◆ **Available records**:
theorem effect_keeps_waitsOnlyOnline (hs : WaitsOnlyOnline s) (h : Effect s t) : WaitsOnlyOnline t := by
  have hports : EachPort (fun _ st => ∀ d r, st = .toSend d r → s.ringState = .online) t :=
    effect_keeps_eachPort (fun _ _ _ hst => nomatch hst) (fun q d r => hs.ports q d r) (fun _ _ _ _ _ hst => nomatch hst)
      (fun _ _ _ honline _ _ _ => honline) (fun _ _ _ _ _ hst => nomatch hst) (fun _ _ _ hst => nomatch hst) h
  have hentries : EachEntry (fun _ e => e.state ≠ .stale → s.ringState = .online) t :=
    effect_keeps_eachEntry hs.entries (fun _ _ _ _ honline _ _ => honline)
      (fun _ _ he hw _ _ => he (by simp [hw])) (fun _ _ he hw _ => he (by simp [hw]))
      (fun _ _ he hw _ => he (by simp [hw])) (fun _ _ _ _ hst => absurd rfl hst) h
  refine { effect_keeps_ringConsistent hs.toRingConsistent h with ports := fun q d r hq => ?_, entries := fun u e he hw => ?_ }
  · rcases effect_leaves_online hs.toRingConsistent (hports q d r hq) h with honline | ⟨hnone, -⟩
    · exact honline
    · exact absurd hq (hnone q d r)
  · rcases effect_leaves_online hs.toRingConsistent (hentries u e he hw) h with honline | ⟨-, hstale⟩
    · exact honline
    · exact absurd (hstale u e he) hw

end

/-! ### The transmit queue and ring-out -/

/-- The part of the laws that speaks of what ring-out sends. -/
structure SendingFits (s : State) : Prop where
  queue : s.transmit ≠ [] → s.ringState = .probing ∨ s.ringState = .online
  probes : s.ringState = .probing → ∀ f ∈ s.transmit, Frame.kind f = some .loop
  pass : s.ringOut = .passThrough → s.passThrough ≠ []
  own : s.ringOut = .transmit → s.transmit ≠ []
  idle : s.ringOut = .idle → ringOutChoice s.ringState s.passThrough s.transmit = .idle

section
variable {s t : State}

theorem SendingFits.congr (hs : SendingFits s) (hstate : t.ringState = s.ringState) (hown : t.transmit = s.transmit)
    (hpass : t.passThrough = s.passThrough) (hout : t.ringOut = s.ringOut) : SendingFits t where
  queue := by rw [hown, hstate]; exact hs.queue
  probes := by rw [hown, hstate]; exact hs.probes
  pass := by rw [hout, hpass]; exact hs.pass
  own := by rw [hout, hown]; exact hs.own
  idle := by rw [hout, hstate, hpass, hown]; exact hs.idle

theorem ringOutChoice_eq_passThrough {st : RingState} {pass own : List Frame}
    (h : ringOutChoice st pass own = .passThrough) : pass ≠ [] := by
  rintro rfl
  cases own with
  | nil => cases h
  | cons f l => simp only [ringOutChoice] at h; split at h <;> cases h

theorem ringOutChoice_eq_transmit {st : RingState} {pass own : List Frame}
    (h : ringOutChoice st pass own = .transmit) : own ≠ [] := by
  rintro rfl
  cases pass <;> cases h

/-- After the arbiter's choice ring-out sends what is there (R20, R21). -/
theorem SendingFits.choose (hqueue : s.transmit ≠ [] → s.ringState = .probing ∨ s.ringState = .online)
    (hprobes : s.ringState = .probing → ∀ f ∈ s.transmit, Frame.kind f = some .loop)
    (hpass : s.ringOut = .passThrough → s.passThrough ≠ []) (hown : s.ringOut = .transmit → s.transmit ≠ []) :
    SendingFits s.chooseRingOut := by
  cases hout : s.ringOut with
  | idle =>
    have hchoice : s.chooseRingOut.ringOut = ringOutChoice s.ringState s.passThrough s.transmit := by simp [hout]
    exact ⟨hqueue, hprobes, fun h => ringOutChoice_eq_passThrough (hchoice ▸ h),
      fun h => ringOutChoice_eq_transmit (hchoice ▸ h), fun h => hchoice ▸ h⟩
  | passThrough =>
    have hkept : s.chooseRingOut.ringOut = .passThrough := by simp [hout]
    exact ⟨hqueue, hprobes, fun _ => hpass hout, fun h => (nomatch hkept.symm.trans h), fun h => (nomatch hkept.symm.trans h)⟩
  | transmit =>
    have hkept : s.chooseRingOut.ringOut = .transmit := by simp [hout]
    exact ⟨hqueue, hprobes, fun h => (nomatch hkept.symm.trans h), fun _ => hown hout, fun h => (nomatch hkept.symm.trans h)⟩

/-- While nothing can be inserted, an idle ring-out has nothing in the pass-through buffer (R21). -/
theorem ringOutChoice_eq_idle {st : RingState} {pass own : List Frame} (h : ringOutChoice st pass own = .idle) :
    pass = [] ∧ ∀ f ∈ own.head?, mayInsert st f = false := by
  cases pass with
  | cons f l => cases h
  | nil =>
    refine ⟨rfl, ?_⟩
    cases own with
    | nil => exact nofun
    | cons f l =>
      rintro x ⟨⟩
      by_contra hf
      simp [ringOutChoice, hf] at h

◆ **Action item**:
The lines holding the string "symm" are what is needed from the material above.

◆ **Written answer**:
    exact ⟨hqueue, hprobes, fun _ => hpass hout, fun h => (nomatch hkept.symm.trans h), fun h => (nomatch hkept.symm.trans h)⟩
    exact ⟨hqueue, hprobes, fun h => (nomatch hkept.symm.trans h), fun _ => hown hout, fun h => (nomatch hkept.symm.trans h)⟩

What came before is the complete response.